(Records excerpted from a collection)

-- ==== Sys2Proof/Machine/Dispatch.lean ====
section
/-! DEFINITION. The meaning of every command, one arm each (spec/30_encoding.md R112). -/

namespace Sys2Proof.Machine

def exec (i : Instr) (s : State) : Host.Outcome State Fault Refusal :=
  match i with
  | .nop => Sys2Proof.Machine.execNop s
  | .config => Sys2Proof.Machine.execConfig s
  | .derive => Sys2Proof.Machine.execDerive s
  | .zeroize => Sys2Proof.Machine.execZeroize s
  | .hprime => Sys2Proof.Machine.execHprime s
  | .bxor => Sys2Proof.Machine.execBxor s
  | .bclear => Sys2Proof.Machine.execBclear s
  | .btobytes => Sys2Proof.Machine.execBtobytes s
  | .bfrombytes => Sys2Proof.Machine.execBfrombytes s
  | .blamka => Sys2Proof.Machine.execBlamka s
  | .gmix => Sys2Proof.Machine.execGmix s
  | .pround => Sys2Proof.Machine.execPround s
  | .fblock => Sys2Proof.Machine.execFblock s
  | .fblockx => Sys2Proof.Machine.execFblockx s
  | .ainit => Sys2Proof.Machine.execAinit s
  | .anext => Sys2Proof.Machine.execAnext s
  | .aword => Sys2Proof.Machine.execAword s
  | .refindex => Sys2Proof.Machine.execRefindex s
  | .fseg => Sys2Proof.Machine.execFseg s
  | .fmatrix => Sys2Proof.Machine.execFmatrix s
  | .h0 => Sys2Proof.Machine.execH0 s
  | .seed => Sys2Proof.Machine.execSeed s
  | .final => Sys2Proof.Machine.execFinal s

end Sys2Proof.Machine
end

WHAT THE TASK ASKS:
Each of the lines above must appear again, unchanged.

SOLUTION FOR THIS TASK:
-- ==== Sys2Proof/Machine/Dispatch.lean ====
section
/-! DEFINITION. The meaning of every command, one arm each (spec/30_encoding.md R112). -/

namespace Sys2Proof.Machine

def exec (i : Instr) (s : State) : Host.Outcome State Fault Refusal :=
  match i with
  | .nop => Sys2Proof.Machine.execNop s
  | .config => Sys2Proof.Machine.execConfig s
  | .derive => Sys2Proof.Machine.execDerive s
  | .zeroize => Sys2Proof.Machine.execZeroize s
  | .hprime => Sys2Proof.Machine.execHprime s
  | .bxor => Sys2Proof.Machine.execBxor s
  | .bclear => Sys2Proof.Machine.execBclear s
  | .btobytes => Sys2Proof.Machine.execBtobytes s
  | .bfrombytes => Sys2Proof.Machine.execBfrombytes s
  | .blamka => Sys2Proof.Machine.execBlamka s
  | .gmix => Sys2Proof.Machine.execGmix s
  | .pround => Sys2Proof.Machine.execPround s
  | .fblock => Sys2Proof.Machine.execFblock s
  | .fblockx => Sys2Proof.Machine.execFblockx s
  | .ainit => Sys2Proof.Machine.execAinit s
  | .anext => Sys2Proof.Machine.execAnext s
  | .aword => Sys2Proof.Machine.execAword s
  | .refindex => Sys2Proof.Machine.execRefindex s
  | .fseg => Sys2Proof.Machine.execFseg s
  | .fmatrix => Sys2Proof.Machine.execFmatrix s
  | .h0 => Sys2Proof.Machine.execH0 s
  | .seed => Sys2Proof.Machine.execSeed s
  | .final => Sys2Proof.Machine.execFinal s

end Sys2Proof.Machine
end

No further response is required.